Variable	Meaning	Unit	Typical Range
Weight	The mass of the object under gravity’s influence.	kg, lb	0 – ∞
SG	Specific Gravity	Dimensionless	0.1 (oils) – 22.5 (osmium)
Volume	The amount of space the substance occupies.	m³, L, ft³, gal, etc.	0 – ∞
ρwater	Density of Water	kg/m³ or lb/ft³	Constant (1000 or 62.4)

For more complex calculations, you can use our fluid dynamics calculator to explore related principles.

Practical Examples

Example 1: Weight of Gasoline

You need to know the weight of a 20-liter container of gasoline. Gasoline has an approximate specific gravity of 0.74.

• Inputs: SG = 0.74, Volume = 20 L
• Formula: Weight = 0.74 × 20 L × 1 kg/L
• Result: 14.8 kg

Example 2: Weight of an Aluminum Block

An engineer is designing a structure with a solid block of aluminum measuring 2 cubic feet. The specific gravity of aluminum is 2.7.

• Inputs: SG = 2.7, Volume = 2 ft³
• Formula: Weight = 2.7 × 2 ft³ × 62.4 lb/ft³
• Result: 336.96 lbs

How to Use This Calculator to Calculate Weight

Our tool simplifies the process. Here’s a step-by-step guide:

1. Enter Specific Gravity: Input the SG of your substance. If you don’t know it, you can find common values in a Specific Gravity Table.
2. Enter Volume: Input the total volume of the substance.
3. Select Volume Unit: Choose the correct unit for the volume you entered from the dropdown menu (e.g., Liters, Gallons, Cubic Feet).
4. Review Results: The calculator instantly provides the weight. It automatically chooses the correct output unit system (Metric for metric inputs, Imperial for imperial inputs). The intermediate values show the water density reference and base volume used in the calculation.
5. Analyze the Chart: The bar chart visualizes how weight scales with volume for the given SG, helping you understand the relationship.
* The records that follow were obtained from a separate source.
/-- TM_ENQUEUE (R330, R331, R340, R343, R571): the oldest frame of a pipeline is metered, mapped to the leaf of its output and
admitted or dropped. -/
def doTmEnqueue (p : Nat) (meterUe leafUe : Bool) (s : State) : State :=
  match KMap.getD s.tm.inq p [] with
  | [] => s
  | f :: r =>
    let s0 := { s with tm := { s.tm with inq := KMap.setD s.tm.inq p [] r } }
    let m := s0.metered f meterUe
    match m.1 with
    | none => m.2.freeFrame f
    | some c =>
      let enter := fun (s : State) (o : Nat) => (s.admitFrame { f with colour := c } (some o) (bitsAt f.act 51 3) leafUe).2
      match f.dest with
      | some (.eth e) => enter m.2 e
      | some (.hostq q) => enter m.2 (16 + m.2.hostPort (m.2.rd R.QM_SQ_FUNC q))
      | some (.fabric n) =>
        match m.2.frameRoute n f.h with
        | .port k => enter m.2 (24 + k)
        | .here => (m.2.sat R.FWD_CNT_NH_BAD 0 1).freeFrame f
        | r => (m.2.countUnrouted r).freeFrame f
      | none => (m.2.admitFrame f none 0 leafUe).2

/-! ### Decisions (R346 to R349) -/

/-- Buffers posted on a receive queue and not taken by a frame handed over before (R349, R517). -/
def State.freeBuffers (s : State) (q : Nat) : Nat :=
  (KMap.getD s.qm.sq q SqRun.fresh).posted.length - (KMap.getD s.tm.rxq q []).length

/-- QUIESCE and RX_RETURN are set for the function of a receive queue (R542). -/
def State.rxReturning (s : State) (q : Nat) : Bool :=
  let f := s.rd R.QM_SQ_FUNC q
  s.flag R.HIF_FN_QCTL_QUIESCE f && s.flag R.HIF_FN_QCTL_RX_RETURN f

/-- A leaf is BLOCKED (R349): its oldest frame is bound for a receive queue with no posted buffer. -/
def State.blocked (s : State) (e : Ent) : Bool :=
  match e.frames with
  | f :: _ => match f.dest with
    | some (.hostq q) => s.freeBuffers q == 0 && !s.rxReturning q
    | _ => false
  | [] => false

/-- BACKLOG (R345): a frame is held in the entity or below it. `n` levels lie below. -/
def State.backlog (s : State) : Nat → Nat → Bool
  | 0, k => !(s.ent k).frames.isEmpty
  | n + 1, k => (List.range 8).any fun pr => (s.ring (ringKey k pr)).kids.any fun c => s.backlog n c

/-- ELIGIBLE (R345, R351). -/
def Ent.eligible (e : Ent) : Bool := !e.shaped || e.wait.isNone

/-- A child is ready (R346). -/
def State.ready (s : State) : Nat → Nat → Bool
  | 0, k =>
    let e := s.ent k
    e.on && e.eligible && !e.frames.isEmpty && !s.blocked e
  | n + 1, k =>
    let e := s.ent k
    e.on && e.eligible && (List.range 8).any fun pr => (s.ring (ringKey k pr)).kids.any fun c => s.ready n c

/-- What a descent finds: the leaf, its frame's length, and the rings with their pointer and deficits after the pick. -/
structure Pick where
  leaf  : Nat
  path  : List Nat
  len   : Nat
  moves : List (Nat × Nat × List (Nat × Nat))
  deriving DecidableEq, Repr

/-- The next child of a ring after `c`. -/
def nextKid (l : List Nat) (c : Nat) : Nat :=
  match l.dropWhile (fun x => x != c) with
  | _ :: d :: _ => d
  | _ => l.headD c

/-- A deficit as changed so far. -/
def deficitOf (s : State) (dd : KMap Nat) (c : Nat) : Nat := KMap.getD dd c (s.ent c).deficit

/-- The loop of R346 over a ring with pointer `cur`: the child picked and the deficits changed. `pick c` is the descent below `c` when
it is ready. -/
def drr (s : State) (n : Nat) (kids : List Nat) (pick : Nat → Option Pick) : Nat → Nat → KMap Nat → Option (Pick × Nat × KMap Nat)
  | 0, _, _ => none
  | fuel + 1, cur, dd =>
    let here := match pick cur with
      | some p => if p.len ≤ deficitOf s dd cur then some p else none
      | none => none
    match here with
    | some p => some (p, cur, dd)
    | none =>
      let dd1 := if s.backlog n cur then dd else KMap.put dd cur 0
      let nx := nextKid kids cur
      let dd2 := if s.ready n nx then
          KMap.put dd1 nx (deficitOf s dd1 nx + 512 * bitsAt (s.ent nx).w0 5 8) else dd1
      drr s n kids pick fuel nx dd2

/-- The descent of R346 from entity `k` with `n` levels below it: the leaf whose oldest frame is to be sent. -/
def State.descend (s : State) (adj : Nat) : Nat → Nat → Option Pick
  | 0, k =>
    match (s.ent k).frames with
    | f :: _ => some ⟨k, [k], adjLen f.data.length adj, []⟩
    | [] => none
  | n + 1, k =>
    match (List.range 8).find? fun pr => (s.ring (ringKey k pr)).kids.any fun c => s.ready n c with
    | none => none
    | some pr =>
      let r := s.ring (ringKey k pr)
      let pick := fun c => if s.ready n c then s.descend adj n c else none
      match drr s n r.kids pick (40 * (r.kids.length + 1)) r.cur [] with
      | some (p, cur, dd) => some ⟨p.leaf, k :: p.path, p.len, (ringKey k pr, cur, dd) :: p.moves⟩
      | none => none

/-- Charge a frame's length to an entity (R347, R351). -/
def State.charge (s : State) (len : Nat) (k : Nat) : State :=
  let lvl := k / 2 ^ 20
  let e0 := s.ent k
  let e := if lvl = 0 then e0 else { e0 with deficit := e0.deficit - len }
  if e.shaped then
    let e1 := e.accrue s.time
    let e2 := { e1 with credit := e1.credit - (len * 65536 : Nat) }
    let s1 := s.setEnt k e2
    if e2.credit < 0 then s1.shelve lvl k else s1
  else s.setEnt k e

/-- An Ethernet port can take a frame (R347, R739): LINK_UP and LOOPBACK not 2. That its MAC has room is the sender's to say: it issues
the decision. -/
def State.ethTakes (s : State) (e : Nat) : Bool :=
  s.flag R.ETH_PORT_STAT_LINK_UP e && s.rd R.ETH_PORT_CFG_LOOPBACK e != 2

/-- Write the destination MAC of a frame whose next hop says so (R290). -/
def Pkt.rewritten (f : Pkt) : Pkt :=
  match f.rewrite with
  | some m => { f with data := beBytes 6 m ++ f.data.drop 6, rewrite := none }
  | none => f

/-- The frame goes to its output: to a receive queue that returns its buffers it is dropped and counted (R542). -/
def State.toOutput (s : State) (o : Nat) (f : Pkt) : State :=
  if o < 16 then { s with ethTx := KMap.setD s.ethTx o [] (KMap.getD s.ethTx o [] ++ [f]) }
  else if o < 18 then
    match f.dest with
    | some (.hostq q) =>
      if s.rxReturning q then (s.sat R.HIF_FN_QCTL_RX_DROP (s.rd R.QM_SQ_FUNC q) 1).freeFrame f
      else { s with tm := { s.tm with rxq := KMap.setD s.tm.rxq q [] (KMap.getD s.tm.rxq q [] ++ [f]) } }
    | _ => s.freeFrame f
  else
    match f.dest with
    | some (.fabric n) =>
      let k := o - 24
      (s.putOut k (s.hop k (s.framePkt n f.h f.data)) false).freeFrame f
    | _ => s.freeFrame f

/-- The transfer of a frame to its output (R347): it is rewritten while its carry checks are verified (R53, R290); a mismatch drops
it, counted and reported (R56, R57). -/
def State.handOver (s : State) (o : Nat) (f : Pkt) (badSegment : Option Nat) : State :=
  let bad := match badSegment with
    | some g => decide (g < segmentsOf f.data.length)
    | none => false
  if bad then ((s.carryFault (unitId 9 0)).count 65 0x03 1).freeFrame f else s.toOutput o f.rewritten

/-- The output of root `o` can take a frame of length `len` (R347). Whether a MAC or the host interface has room is the sender's to
say: it issues the decision. -/
def State.outputTakes (s : State) (o len : Nat) : Bool :=
  if o < 16 then s.ethTakes o else if o < 24 then true else s.fabTakes (o - 24) len

/-- TM_DECISION (R346, R347, R348): root `o` picks a path down to a leaf and hands its oldest frame to the output. -/
def doTmDecision (o : Nat) (badSegment : Option Nat) (s : State) : State :=
  if outputCode o = true ∧ s.ready 4 (entKey 0 o) = true then
    match s.descend (s.rd R.TM_OMAP_LEN_ADJ o) 4 (entKey 0 o) with
    | none => s
    | some pk =>
      let s1 := pk.moves.foldl (fun s m =>
        m.2.2.foldl (fun s d => s.setEnt d.1 { s.ent d.1 with deficit := d.2 })
          (s.setRing m.1 { s.ring m.1 with cur := m.2.1 })) s
      let e := s1.ent pk.leaf
      match e.frames with
      | [] => s
      | f :: r =>
        if s.outputTakes o f.data.length then
          let s2 := s1.setEnt pk.leaf { e with frames := r, fill := e.fill - cellsOf f.data.length }
          let s3 := pk.path.foldl (fun s k => s.charge pk.len k) s2
          let s4 := (s3.countSub 25 0x01 (outSub o) 1).countSub 25 0x02 (outSub o) f.data.length
          s4.handOver o f badSegment
        else s
  else s

/-! ### Record access (R334 to R336, R350, R352, R355) -/

/-- The level of a TARGET (R334), and whether INDEX names an entity of it (R345). -/
def targetLevel (t : Nat) : Nat := 5 - t

/-- Entities of each level, root to leaf (R345). -/
def levelCount (lvl : Nat) : Nat :=
  match lvl with
  | 0 => 32
  | 1 => 256
  | 2 => 2048
  | 3 => 16384
  | _ => 65536

/-- INDEX names a record of the TARGET. -/
def recordExists (t i : Nat) : Bool :=
  if t = 0 then decide (i < 262144)
  else decide (i < levelCount (targetLevel t)) && (t != 5 || outputCode i)

/-- The record of a meter, 256 bits, as R334 reads it at `now`. -/
def Meter.record (m0 : Meter) (now : Nat) : Nat :=
  let m := m0.accrue now
  m.w0 + m.w1 * 2 ^ 64 + m.tc / 65536 * 2 ^ 128 + m.te / 65536 * 2 ^ 152 + m.green * 2 ^ 176 + m.yellow * 2 ^ 202
    + m.red * 2 ^ 228

/-- The record of an entity, 256 bits (R345). -/
def State.entRecord (s : State) (lvl k : Nat) : Nat :=
  let e0 := s.ent k
  let e := if e0.shaped then e0.accrue s.time else e0
  let credit := if e.shaped then toSigned 32 (e.credit / 65536) else 0
  e.w0 + e.w1 * 2 ^ 64 + e.fill * 2 ^ 128 + b2n (s.backlog (4 - lvl) k) * 2 ^ 144 + b2n e.eligible * 2 ^ 145
    + b2n (lvl == 4 && s.blocked e) * 2 ^ 146 + credit * 2 ^ 160 + e.deficit % 2 ^ 32 * 2 ^ 192 + e.drops * 2 ^ 224

/-- Fill TM_IND_DATA with a record. -/
def State.indData (s : State) (v : Nat) : State :=
  (List.range 4).foldl (fun s k => s.wr R.TM_IND_DATA_DATA k (bitsAt v (64 * k) 64)) s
Key Factors That Affect the Calculation

1. Temperature: The density of water (and most substances) changes with temperature. This calculator uses a standard density at 4°C. For high-precision work, temperature-corrected density values are needed.
2. Purity of Substance: The specific gravity values are for pure substances. Alloys, solutions, or contaminated materials will have different specific gravities.
3. Reference Substance: While water is the standard for solids and liquids, calculations involving gases use air as the reference, which has a much lower density. This tool is designed for solids/liquids.
4. Measurement Accuracy: The accuracy of your final weight depends directly on the accuracy of your input volume and specific gravity values.
5. Phase of Matter: The specific gravity is different for the solid, liquid, and gaseous states of the same substance. For instance, the SG of ice is about 0.917, while liquid water is 1.0.
6. Pressure: While its effect is minimal on liquids and solids under normal conditions, extreme pressures can alter density and therefore affect the calculation.

Frequently Asked Questions (FAQ)

1. Is specific gravity the same as density?
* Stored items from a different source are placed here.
-- ==== Sys2Proof/Machine/Dispatch.lean ====
section
/-!
DEFINITION. The dispatch: one arm for each command (row of spec/opcode_table.json), each a call of the command's meaning.
-/

namespace Sys2Proof.Machine
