/-- R448, R450, R466 to R468, R470, R477, R478, R480, R483 to R486, R488, R490, R708, R713: the host interface: resets of a port, a
link and a function; enabling of virtual functions, bus mastering and address translation; the interrupt vectors; power states and
wake-up; link power states. Settings reach a function that exists and is open. -/
def Obligations.HostInterfaceCommands : Prop :=
  ∀ (s : State) (fn : Nat), s.fnExists fn = true → s.cfgOpen fn = true →
    let c := s.fcfg fn
    (∀ n, n < 2 → s.pwr.perst.contains n = true →
      let s1 := (s.applyPort n).modPwr fun x => { x with perst := x.perst.filter fun k => k != n }
      s1.hif.wake = false → s.Runs (.perstDeassert n) s1)
    ∧ (∀ n, n < 2 → s.pwr.perst.contains n = false →
      let s1 := (portLinks n).foldl (fun s l => (s.resetLink l 4).linkDrop l) s
      let s2 := ((s1.applyPort n).applyVfs ((List.range 8).filter fun p => (s.pfLink p).1 / 2 == n)).modPwr fun x =>
        { x with perst := addOnce n x.perst }
      (s2.allPerst = false → s.Runs (.perstAssert n) s2))
    ∧ (∀ l, s.linkExists l = true → s.flag R.HIF_LINK_STAT_UP l = true → s.Runs (.hotReset l) ((s.resetLink l 3).linkDrop l))
    ∧ (∀ l, l < 4 → s.flag R.HIF_LINK_STAT_UP l = true →
      s.Runs (.pcieLinkDown l) (((s.resetLink l 5).linkDrop l).sat R.HIF_LINK_STAT_DOWN_CNT l 1)
      ∧ s.Runs (.pmeTurnOff l) ((s.sendTlp l (.pmeToAck l)).tlpIn l))
    ∧ (∀ l rate, s.mayTrain l = true → s.flag R.HIF_LINK_STAT_UP l = false → pcieWidth (Nat.min 16 (if (s.portCfg (l / 2)).1 = 1 then 8 else 16)) ≠ 0 →
      let s1 := (s.wrs l [(R.HIF_LINK_STAT_RATE, Nat.min (Nat.min rate ((s.portCfg (l / 2)).2.1 + 2)) 4),
        (R.HIF_LINK_STAT_WIDTH, pcieWidth (Nat.min 16 (if (s.portCfg (l / 2)).1 = 1 then 8 else 16))),
        (R.HIF_LINK_STAT_FLIT, 0)]).setUp l true
      s1.hif.pmeOwed = false → s.Runs (.pcieLinkUp l rate 16 false) s1)
    ∧ (8 ≤ fn → s.Runs (.flrStart fn)
        (((s.existing [fn]).foldl (fun s f => s.wr R.HIF_FN_STAT_FLR_BUSY f 1) ((s.notice 0 0 fn).resetFns [fn])).tlpBoth
          (s.linkOf fn)))
    ∧ (s.flag R.HIF_FN_STAT_FLR_BUSY fn = true → 8 ≤ fn →
      s.Runs (.flrDone fn) ((((s.listed R.HIF_FN_STAT_FLR_BUSY).filter fun f => [fn].contains f).foldl
        (fun s f => s.wr R.HIF_FN_STAT_FLR_BUSY f 0) s).notice 1 0 fn))
    ∧ (∀ n, fn < 8 → c.vfEn = true → s.Runs (.vfEnableClear fn n false)
        ((((s.notice 2 2 fn).setFcfg fn { c with vfEn := false }).resetFns
          (((s.notice 2 2 fn).setFcfg fn { c with vfEn := false }).vfsOf fn)).tlpBoth (s.linkOf fn)))
    ∧ (c.bme = true → s.Runs (.bmeClear fn) ((s.dropBme fn).tlpBoth (s.linkOf fn)))
    ∧ (c.bme = false → s.Runs (.bmeSet fn) ((s.gainBme fn).tlpBoth (s.linkOf fn)))
    ∧ (let s1 := s.setFcfg fn { c with atsEn := false }
       s.Runs (.atsEnableClear fn)
         (({ s1 with hif := { s1.hif with atc := s1.hif.atc.filter fun e => e.pg.fn != fn } } : State).kick.tlpBoth (s.linkOf fn)))
    ∧ (∀ v a d, s.barShut fn = false →
      s.Runs (.msixTableWrite fn v a d) ((s.wrMsix fn v a d).tlpIn (s.linkOf fn))
      ∧ s.Runs (.msixUnmask fn v) ((s.maskVec fn v false).tlpIn (s.linkOf fn)))
    ∧ (∀ b, fn < 8 → s.Runs (.interruptDisableWrite fn b) (((s.setFcfg fn { c with intxDis := b }).intx fn).tlpBoth
      (s.linkOf fn)))
    ∧ (s.rd R.HIF_FN_STAT_DSTATE fn ≠ 3 → s.Runs (.d3hotEntry fn) (((s.wr R.HIF_FN_STAT_DSTATE fn 3).notice 8 0 fn).tlpBoth
      (s.linkOf fn)))
    ∧ (s.rd R.HIF_FN_STAT_DSTATE fn ≠ 0 →
      s.Runs (.d0Entry fn) ((((((s.wr R.HIF_FN_STAT_DSTATE fn 0).moveSpills fn).kick).flushMsgs fn).notice 9 0 fn |>.settleFn fn).tlpBoth
        (s.linkOf fn)))
    ∧ (s.rd R.HIF_FN_STAT_DSTATE fn = 3 → c.pmeEn = true → c.pmeStat = false → s.wakeDue fn = true →
      s.Runs (.pmeSend fn) ((s.setFcfg fn { c with pmeStat := true }).sendTlp (s.linkOf fn) (.pme fn)))
    ∧ (∀ src, s.pwr.boot = .isolated → s.flag R.HIF_WAKE_CFG_WAKE_EN 0 = true → s.wakeOn src = true → s.hif.wake = false →
      s.Runs (.wakeEvent src) (({ s with hif := { s.hif with wake := true, pmeOwed := true } } : State).emit (.wakePin true)))
    ∧ (∀ l p, s.flag R.HIF_LINK_STAT_UP l = true → s.fn0 l = some p → (s.fcfg p).aspmL1 = true → s.hif.reads = [] → s.hif.treqs = [] →
      s.linkPm l ≠ .l1 → s.Runs (.aspmL1Entry l) ((s.setPm l .l1).emit (.enterL1 l)))
    ∧ (∀ l, s.flag R.HIF_LINK_STAT_UP l = true → s.flag R.HIF_LINK_STAT_FLIT l = true →
      (s.linkPm l = .l0pHalf → s.Runs (.l0pWidthChange l true) ((s.setPm l .l0).emit (.l0pWidth l true)))
      ∧ (s.linkPm l = .l0 → s.Runs (.l0pWidthChange l false) ((s.setPm l .l0pHalf).emit (.l0pWidth l false))))
    ∧ (∀ master p, s.fn0 (s.rd R.PWR_TB_CFG_PTM_LINK 0) = some p → (s.fcfg p).ptmEn = true →
      (∀ o l b, (((s.wr R.PWR_TB_OFS_OFFSET 0 o).modPwr fun x => { x with ofs := l }).setFlag R.PWR_TB_STAT_LOCKED 0 b).flag R.PWR_TB_CFG_STEER_EN 0 = false) →
      s.Runs (.ptmMeasure master)
        (let o := toSigned 64 ((master : Int) - s.time)
         let l := (o :: s.pwr.ofs).take 10
         (((s.wr R.PWR_TB_OFS_OFFSET 0 o).modPwr fun x => { x with ofs := l }).setFlag R.PWR_TB_STAT_LOCKED 0
           (decide (l.length = 10) && decide (spread l < 1000))).tlpBoth (s.rd R.PWR_TB_CFG_PTM_LINK 0)))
No, but they are related. Density is mass per unit volume (e.g., kg/m³). Specific gravity is the ratio of a substance’s density to the density of water. To calculate weight using specific gravity, you essentially convert the relative density (SG) back into an absolute mass by multiplying by the density of water.

2. Why is specific gravity dimensionless?
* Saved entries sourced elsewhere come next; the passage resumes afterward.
-- ==== Sys2Proof/Laws/KMap.lean ====
section
/-!
SUPPORT. The sparse arrays: what a lookup answers after a write, and that every write keeps the canonical order.
-/

namespace Sys2Proof.KMap

variable {α : Type}

theorem find_put_self (m : KMap α) (k : Nat) (v : α) : find (put m k v) k = some v := by
  induction m with
  | nil => simp [put, find]
  | cons e r ih =>
    obtain ⟨k', v'⟩ := e
    by_cases h1 : k < k'
    · simp [put, find, h1]
    · by_cases h2 : k' = k
      · simp [put, find, h2]
      · simp [put, find, h1, h2, ih]

theorem find_put_ne (m : KMap α) {k j : Nat} (v : α) (h : j ≠ k) : find (put m k v) j = find m j := by
  have h' : ¬ k = j := fun e => h e.symm
  induction m with
  | nil => simp [put, find, h']
  | cons e r ih =>
    obtain ⟨k', v'⟩ := e
    by_cases h1 : k < k'
    · simp [put, find, h1, h']
    · by_cases h2 : k' = k
      · subst h2
        simp [put, find, h']
      · simp only [put, h1, h2, if_false, find, ih]

theorem find_del_self (m : KMap α) (k : Nat) : find (del m k) k = none := by
  induction m with
  | nil => rfl
  | cons e r ih =>
    obtain ⟨k', v'⟩ := e
    by_cases h : k' = k
    · simp [del, h, ih]
    · simp [del, find, h, ih]

theorem find_del_ne (m : KMap α) {k j : Nat} (h : j ≠ k) : find (del m k) j = find m j := by
  induction m with
  | nil => rfl
  | cons e r ih =>
    obtain ⟨k', v'⟩ := e
    by_cases h1 : k' = k
    · subst h1
      have h' : ¬ k' = j := fun e => h e.symm
      simp [del, find, h', ih]
    · simp only [del, h1, if_false, find, ih]

/-- A write is read back. -/
@[simp] theorem getD_setD_self [DecidableEq α] (m : KMap α) (k : Nat) (d v : α) : getD (setD m k d v) k d = v := by
  unfold setD getD
  by_cases h : v = d
  · rw [if_pos h, find_del_self]
    exact h.symm
  · rw [if_neg h, find_put_self]

/-- A write leaves every other key as it was. -/
theorem getD_setD_ne [DecidableEq α] (m : KMap α) {k j : Nat} (d v d' : α) (h : j ≠ k) :
    getD (setD m k d v) j d' = getD m j d' := by
  unfold setD getD
  by_cases e : v = d
  · rw [if_pos e, find_del_ne _ h]
  · rw [if_neg e, find_put_ne _ _ h]

theorem risesFrom_mono {a b : Nat} (h : a ≤ b) : ∀ {m : KMap α}, risesFrom b m = true → risesFrom a m = true
  | [], _ => rfl
  | (k, v) :: r, hr => by
    simp only [risesFrom, Bool.and_eq_true, decide_eq_true_eq] at hr ⊢
    exact ⟨Nat.lt_of_le_of_lt h hr.1, hr.2⟩

theorem risesFrom_put : ∀ {m : KMap α} {b k : Nat} (v : α), b < k → risesFrom b m = true → risesFrom b (put m k v) = true
  | [], b, k, v, h, _ => by simp [put, risesFrom, h]
  | (k', v') :: r, b, k, v, h, hr => by
    simp only [risesFrom, Bool.and_eq_true, decide_eq_true_eq] at hr
    by_cases h1 : k < k'
    · simp [put, risesFrom, h1, h, hr.2]
    · by_cases h2 : k' = k
      · subst h2
        simp [put, risesFrom, hr.1, hr.2]
      · have h3 : k' < k := Nat.lt_of_le_of_ne (Nat.not_lt.1 h1) h2
        simp [put, risesFrom, h1, h2, hr.1, risesFrom_put v h3 hr.2]

theorem risesFrom_del : ∀ {m : KMap α} {b : Nat} (k : Nat), risesFrom b m = true → risesFrom b (del m k) = true
  | [], _, _, _ => rfl
  | (k', v') :: r, b, k, hr => by
    simp only [risesFrom, Bool.and_eq_true, decide_eq_true_eq] at hr
    by_cases h : k' = k
    · subst h
      simp only [del, if_true]
      exact risesFrom_del k' (risesFrom_mono (Nat.le_of_lt hr.1) hr.2)
    · simp [del, h, risesFrom, hr.1, risesFrom_del k hr.2]

theorem sorted_of_risesFrom : ∀ {m : KMap α} {b : Nat}, risesFrom b m = true → sorted m = true
  | [], _, _ => rfl
  | (k, v) :: r, b, h => by
    simp only [risesFrom, Bool.and_eq_true, decide_eq_true_eq] at h
    exact h.2

theorem sorted_put (m : KMap α) (k : Nat) (v : α) (h : sorted m = true) : sorted (put m k v) = true := by
  match m, h with
  | [], _ => rfl
  | (k', v') :: r, h =>
    simp only [sorted] at h
    by_cases h1 : k < k'
    · simp [put, sorted, risesFrom, h1, h]
    · by_cases h2 : k' = k
      · subst h2
        simpa [put, sorted] using h
      · have h3 : k' < k := Nat.lt_of_le_of_ne (Nat.not_lt.1 h1) h2
        simp [put, sorted, h1, h2, risesFrom_put v h3 h]

theorem sorted_del (m : KMap α) (k : Nat) (h : sorted m = true) : sorted (del m k) = true := by
  match m, h with
  | [], _ => rfl
  | (k', v') :: r, h =>
    simp only [sorted] at h
    by_cases h1 : k' = k
    · subst h1
      simp only [del, if_true]
      exact sorted_of_risesFrom (risesFrom_del k' h)
    · simp [del, sorted, h1, risesFrom_del k h]

theorem all_put (p : Nat × α → Bool) (m : KMap α) (k : Nat) (v : α) (hp : p (k, v) = true) (h : m.all p = true) :
    (put m k v).all p = true := by
  induction m with
  | nil => simp [put, hp]
  | cons e r ih =>
    obtain ⟨k', v'⟩ := e
    simp only [List.all_cons, Bool.and_eq_true] at h
    unfold put
    split
    · simp only [List.all_cons, Bool.and_eq_true]
      exact ⟨hp, h.1, h.2⟩
    · split
      · simp only [List.all_cons, Bool.and_eq_true]
        exact ⟨hp, h.2⟩
      · simp only [List.all_cons, Bool.and_eq_true]
        exact ⟨h.1, ih h.2⟩

theorem all_del (p : Nat × α → Bool) (m : KMap α) (k : Nat) (h : m.all p = true) : (del m k).all p = true := by
  induction m with
  | nil => rfl
  | cons e r ih =>
    obtain ⟨k', v'⟩ := e
    simp only [List.all_cons, Bool.and_eq_true] at h
    unfold del
    split
    · exact ih h.2
    · simp only [List.all_cons, Bool.and_eq_true]
      exact ⟨h.1, ih h.2⟩

end Sys2Proof.KMap
end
Because it is a ratio of two identical units. For example: (Density of Substance [kg/m³]) / (Density of Water [kg/m³]). The units cancel out, leaving a pure number.

3. How do I find the specific gravity of a material?

You can find tables of common materials online, in engineering handbooks, or use a hydrometer for liquids. You can also calculate it by weighing a known volume of the substance and dividing its density by the density of water.

4. Does this calculator work for gases?

No. This calculator is configured for solids and liquids using water as the reference. Calculating the weight of a gas requires using air as the reference and is more complex due to significant pressure and temperature effects, which you can explore with our Ideal Gas Law Calculator.

5. What happens if I enter a specific gravity less than 1?

The calculated weight will be less than the weight of an equal volume of water. This is expected and correctly models substances that float, like oil (SG ≈ 0.92) or wood (SG ≈ 0.6-0.8).

6. How does the calculator handle mixed units (e.g., volume in gallons, weight in kg)?

Our calculator automatically converts units behind the scenes. If you input an Imperial/US volume unit (gallons, ft³), it calculates the weight in pounds (lbs). If you input a Metric volume unit (liters, m³), it calculates the weight in kilograms (kg).

7. Can I calculate the volume if I know the weight and specific gravity?

Yes, by rearranging the formula: Volume = Weight / (SG × ρ_water). Our Volume Calculator is designed specifically for this purpose.

8. What is the ‘Base Volume’ in the results?

The ‘Base Volume’ shows your input volume converted into the standard unit used for the calculation. For metric results (kg), it’s cubic meters (m³). For imperial results (lbs), it’s cubic feet (ft³). This helps verify the conversion process.